Resilience is the ability to stay strong and healthy after something negative, difficult, or challenging happens to you or your community. Bouncing back can reduce the negative long-term effects of suffering and protect against future stress. And anyone can be resilient.
How can you strengthen your resilience?
Changes and challenges are normal parts of life. Though we cannot control these ups and downs, we can manage our thoughts, behaviors, and reactions around them. It’s about building a set of skills to use in all kinds of stressful situations. You can build and support resilience at any age by:
- Creating a support system of people you trust.
- Helping others when you can, and letting others help you.

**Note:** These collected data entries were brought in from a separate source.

/-- What a slot or a rule does (Table 9.4), with t_ref in units of 0.5 ns and the line that it copies. -/
structure ActSpec where
  kind : Nat
  target : Nat
  op : Nat
  width : Nat
  arg : Nat
  mask : Nat
  tref : Nat
  line : Nat := 0xFF
  late : Bool := false
  /-- The cause is an edge of a TRIG line (R365). -/
  edge : Bool := false
  /-- The slot's number, or 256 + the rule's (R359). -/
  rank : Nat := 0
  deriving DecidableEq, Repr, Inhabited

/-- A matrix rule that has matched and acts at an instant in units of 0.5 ns (R333). -/
structure MtxAct where
  rule : Nat
  at_ : Nat
  spec : ActSpec
  deriving DecidableEq, Repr, Inhabited

/-- An entry of the timestamp FIFO (R331): the time in units of 0.5 ns. -/
structure TsEntry where
  time : Nat
  self : Bool
  release : Bool
  line : Nat
  deriving DecidableEq, Repr, Inhabited

/-- A TOD frame that has been accepted and waits for its edge (R309), with the Hallway cycle of its end. -/
structure TodFrame where
  edge : Nat
  step : Bool
  since : Nat
  deriving DecidableEq, Repr, Inhabited

/-- Chassis time (spec/09_chassis_time.md). -/
structure TimH where
  /-- The count in units of 2^-48 ns (R305). -/
  count : Nat := 0
  /-- What a slew has still to apply, in the same units (R315). -/
  slew : Int := 0
  /-- GO written with SET is applied from the next Hallway cycle, with this STEP (R315). -/
  go : Option Bool := none
  /-- Following (R311, R312): the frame that waits, EDGE_TIME of the last edge, edges in a row without a valid frame
  and with err within LOCK_NS, and the EDGE_TIMEs of frames ignored under violation 0x43, newest first. -/
  frame : Option TodFrame := none
  edge : Option Nat := none
  blind : Nat := 0
  good : Nat := 0
  odd : List Nat := []
  /-- As the source (R313): the edge that the last frame sent announces, and STEP is due in the next frame. -/
  sent : Option Nat := none
  stepDue : Bool := false
  /-- Slots armed, by number; rules that have matched and not yet acted, in their order. -/
  acts : Table (Option TimAct) := []
  rules : List MtxAct := []
  /-- Outputs, TRIG 0 to 15 and STAR_OUT as 16 to 39: those that the last ASSERT drives, the Hallway cycle at which
  a pulse ends, the operations of the cycle `opsAt`, and the recent changes of the drive of a TRIG line, newest first. -/
  steady : Nat := 0
  pulses : Table Nat := []
  ops : List (Nat × Nat) := []
  opsAt : Nat := 0
  driven : Table (List Nat) := []
  /-- TRIG lines that a card asserts. -/
  card : Nat := 0
  fifo : List TsEntry := []
  /-- SEQ of event messages by partition (Table 9.6). -/
  seq : Table Nat := []
  deriving DecidableEq, Repr, Inhabited

/-- A Letterbox (R492 to R495): its queues and the command in progress. -/
structure Box where
  req : List Word := []
  rsp : List Word := []
  /-- The words of the command in progress, header first. -/
  cmd : List Word := []
  /-- Ecseric has still to execute the command. -/
  todo : Bool := false
  /-- The return code and the reply words that await the acknowledgement (R494 step 5). -/
  result : Option (Nat × List Word) := none
  deriving DecidableEq, Repr, Inhabited

/-- A copy of the persistent store (R522): its header and what its body encodes. -/
structure StoreCopy where
  gen : Nat
  length : Nat
  mode : Nat
  mask : Nat
  regs : RegFile
  locks : RegFile
  deriving DecidableEq, Repr, Inhabited

/-- The record that an engine has in hand (R354, R360, R365). -/
structure RecInHand where
  job : Nat
  recno : Nat
  /-- Pantry offset of the record's input bytes, and how many. -/
  loc : Nat
  len : Nat
  /-- The record's place in the job's count of captured records; none for a start. -/
  num : Option Nat := none
  late : Bool := false
  gap : Bool := false
  /-- FIRST, LAST and START of TSTAMP (Table 10.6). -/
  first : Nat := 0
  last : Nat := 0
  start : Nat := 0
  deriving DecidableEq, Repr, Inhabited

/-- A FETCH of an engine: the tags of its reads, where each lands, and what is still awaited (R370). -/
structure FetchRead where
  tag : Nat
  part : Option Nat
  /-- Byte offset in the record, and length. -/
  off : Nat
  len : Nat
  /-- Reads of one FETCH share its number. -/
  group : Nat
  /-- A reset of its partition has discarded its data (Table 3.8). -/
  void : Bool := false
  deriving DecidableEq, Repr, Inhabited

/-- What an engine has still to send (R189, R373, R375): a request through a window of a job, or the notification behind a
report. -/
structure EngOut where
  job : Nat
  win : Nat
  pkt : Option Packet
  deriving DecidableEq, Repr, Inhabited

/-- An Accord engine (R365). G0 reads 0. -/
structure EngH where
  g : Table Word := []
  ip : Nat := 0
  op : Nat := 0
  lc : Nat := 0
  z : Bool := false
  n : Bool := false
  c : Bool := false
  sat : Bool := false
  hand : Option RecInHand := none
  /-- The staging half in use (R369). -/
  half : Nat := 0
  fetches : List FetchRead := []
  fetchBad : Bool := false
  fetchNext : Nat := 0
  /-- The state that the engine leaves MASTER_OFF or HELD_METER for (R121, R296). -/
  before : Nat := 1
  /-- What waits behind a request of the engine that has not been admitted, oldest first (R189). -/
  out : List EngOut := []
  deriving DecidableEq, Repr, Inhabited

/-- A pending start (R357 to R359): kind for G3, time, TRIG line and LATE. -/
structure StartH where
  kind : Nat
  time : Nat
  line : Nat := 0xFF
  late : Bool := false
  /-- The Hallway cycle of the start and its place among the starts of one cycle (R359): a slot by its number, a matrix rule
  as 256 + its number, a doorbell 512, KICK 513; and that the start has lost records (R358). -/
  hwy : Nat := 0
  rank : Nat := 513
  lossy : Bool := false
  deriving DecidableEq, Repr, Inhabited

/-- A record of a source ring that is filling, ready or in the hands of an engine (R351), by its number since the
job was enabled. -/
structure RingRec where
  num : Nat
  ready : Bool := false
  busy : Bool := false
  gap : Bool := false
  /-- It has lost bytes (DROP). -/
  lost : Bool := false
  first : Nat := 0
  last : Nat := 0
  deriving DecidableEq, Repr, Inhabited

/-- A job: bytes captured since the enable, its ring records, the read index in records, its starts, and the record
numbers dispatched and not ended, oldest first (R348 to R360). -/
structure JobH where
  filled : Nat := 0
  recs : List RingRec := []
  readIdx : Nat := 0
  starts : List StartH := []
  order : List Nat := []
  deriving DecidableEq, Repr, Inhabited

/-- What the emitter has been handed (R369, R372, R375): the windows with the emission's number in each. An error
report has no half. -/
structure Emission where
  eng : Nat
  job : Nat
  half : Option Nat
  len : Nat
  dests : List (Nat × Nat)
  status : Nat := 0
  flags : Nat := 0
  first : Nat := 0
  deriving DecidableEq, Repr, Inhabited

/-- The Accord engines of every tile (spec/10_accord_engines.md): engines by 128 t + k, jobs by 32 t + j, the
expected address of capture rules by 64 t + r. -/
structure AcdH where
  engs : Table EngH := []
  jobs : Table JobH := []
  expected : Table (Option Nat) := []
  /-- Rules whose waiting write owes GAP to the record that receives its first byte (R349, R351). -/
  gapDue : List Nat := []
  emits : List Emission := []
  deriving DecidableEq, Repr, Inhabited

/-- An entry of the segment queue (R414, R415): its copy in the Cellar, the bytes transferred, Retry answers in a
row, and whether the far target has answered it with Retry. -/
structure SegEntry where
  copy : Copy
  done : Nat := 0
  retries : Nat := 0
  stalled : Bool := false
  deriving DecidableEq, Repr, Inhabited

/-- A prefetch buffer (R418). -/
structure PfBuf where
  addr : Nat
  data : List Byte
  deriving DecidableEq, Repr, Inhabited

/-- What a delayed read holds (R424): the bytes that completions have brought, each with its poison. -/
inductive DelData where
  | waiting (got : List (Byte × Bool))
  | data (bs : List (Byte × Bool))
  | error
  deriving DecidableEq, Repr, Inhabited

/-- A delayed read of a segment master (R424, R425): the segment queue entries that must leave before its data is
given. -/
structure DelRead where
  addr : Nat
  cmd : Nat
  tag : Nat
  data : DelData := .waiting []
  before : List Nat := []
  deriving DecidableEq, Repr, Inhabited

/-- The legacy segment bridge (spec/12_legacy_segment.md). -/
structure LpbH where
  queue : List SegEntry := []
  /-- The identifier of the entry whose transaction is on the bus. -/
  active : Option Nat := none
  /-- The Requester ID that holds LOCK# (R420). -/
  lock : Option Nat := none
  prefetch : Table (Option PfBuf) := []
  delayed : List DelRead := []
  /-- Lines for which Assert_INTx has been sent (R425). -/
  intSent : Nat := 0
  /-- Arbitration (R427): grants without FRAME# in a row, and the slot granted. -/
  grantFails : Table Nat := []
  grant : Option Nat := none
  /-- The last transaction on the bus was a slot's, so the bridge has priority (R427). -/
  slotLast : Bool := false
  /-- The slot with which the rotation goes on (R427), and the bridge asserts LOCK# (R420). -/
  turn : Nat := 0
  lockPin : Bool := false
  /-- Classes of the Cellar queue served in turn (R281). -/
  nextClass : Nat := 0
  deriving DecidableEq, Repr, Inhabited

/-- A FW_LOAD_HOST in progress (R519): its Letterbox and partition, where the image lies, how many bytes it has, the bytes
that have come, and the tag of the read that is awaited. -/
structure HostLoad where
  box : Nat
  base : Nat
  total : Nat
  got : List Byte := []
  tag : Option Nat := none
  deriving DecidableEq, Repr, Inhabited

/-- Ecseric, the Letterboxes and the flash (spec/15_letterbox_firmware.md). -/
structure LbxH where
  boxes : Table Box := []
  /-- Letterboxes whose commands wait for execution, in the order of their RINGs (R494). -/
  order : List Nat := []
  /-- Ecseric runs and serves Letterboxes (R517 step 6). -/
  ready : Bool := false
  /-- The candidates of the open election: index and priority (R507). -/
  cands : List (Nat × Nat) := []
  /-- A RENEW has come in the current lease period (R508). -/
  renewed : Bool := false
  /-- The Letterbox whose HANDOVER awaits a TAKE (R510). -/
  hoFrom : Option Nat := none
  /-- The expert nonce outstanding (R512). -/
  nonce : Option Word := none
  /-- The expert mask of the store copy applied at boot (R513). -/
  expertMask : Nat := 0
  /-- SMBALERT# asserted (R497). -/
  smbAlert : Bool := false
  /-- Image slots A and B of the flash: the words from the header on; empty when the header is erased. -/
  slotA : List Word := []
  slotB : List Word := []
  /-- Words of the image of the open update session, header first (R519). -/
  loaded : List Word := []
  /-- Store copies A and B, when valid. -/
  storeA : Option StoreCopy := none
  storeB : Option StoreCopy := none
  /-- The FW_LOAD_HOST in progress. -/
  load : Option HostLoad := none
  /-- The Letterbox of the STORE_COMMIT in progress, and the copy that it writes, 0 A or 1 B (R524). -/
  committing : Option (Nat × Nat × StoreCopy) := none
  /-- The reset that follows a FW_FINISH in recovery mode is due (R518). -/
  resetDue : Bool := false
  /-- MODE_SET commands that await the end of a transition. -/
  modeSet : List Nat := []
  deriving DecidableEq, Repr, Inhabited

/-- A Fuse Box channel (spec/13_fuse_box.md). -/
structure FusChan where
  gate : Bool := false
  pchg : Bool := false
  /-- PERST_OUT_N is deasserted, and its delay after PG has run out (R108). -/
  perstHigh : Bool := false
  delayDone : Bool := false
  /-- An off command has arrived since presence began (R436). -/
  offSince : Bool := false
  /-- An off command waits for the end of COOL (Table 13.8). -/
  coolOff : Bool := false
  /-- EN was written to 0 with the output on (Table 13.3). -/
  disabling : Bool := false
  /-- E_CLR waits for the sample boundary, and the energy in units of 0.001 µJ (R457). -/
  eClr : Bool := false
  energy : Nat := 0
  /-- A debounce count has started since PRESENT was last 1; the Hallway cycles of its restarts of the last second (Table 13.7),
  and of PRESENT becoming 1 (R114). -/
  counting : Bool := false
  restarts : List Nat := []
  presentAt : Nat := 0
  /-- The fault timer t, in units of 2.5 µs: an eighth of a sample period (R444). -/
  timer : Nat := 0
  /-- The sample period of the last trip (Table 13.8). -/
  tripAt : Option Nat := none
  deriving DecidableEq, Repr, Inhabited

/-- The Fuse Box: its channels, the sample periods that have ended, and the channels in WAIT_SLOT in their order,
each with the sample period in which it came (R441). -/
structure FusH where
  chans : Table FusChan := []
  samples : Nat := 0
  order : List (Nat × Nat) := []
  deriving DecidableEq, Repr, Inhabited

/-- The counters (spec/17_counters_debug.md): cycles of each group of clocks up to the Hallway cycle `since` (tiles 0 to
11, 12 the chip's Hallway clock, 13 management, 14 SLOT, 15 the legacy bridge, whose cycles at 66 MHz count twice), those at
the last snapshot, and the state-held events asserted in the last cycle. -/
structure CtrH where
  cycles : Table Nat := []
  since : Nat := 0
  snap : Table Nat := []
  held : List (Nat × Nat) := []
  /-- CLEAR waits for the end of a snapshot (Table 17.7). -/
  clearHeld : Bool := false
  deriving DecidableEq, Repr, Inhabited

- Noticing how you react to hard situations, and think of new, positive approaches.
- Being self-compassionate. Cut yourself some slack and know you’re doing the best you can.
- Trying to find the positive side of a situation, and have hope that it will get better.
- Practicing some form of self-care every day, not just on the bad ones. Self-care is health care.
Remember: Resilience is a balance
Resilience is not avoiding hard situations or pushing forward at all costs. Everyone experiences negative emotions and responds to stress in their own way. By building and strengthening resilience, you can learn to manage those feelings while using positive emotions to recover.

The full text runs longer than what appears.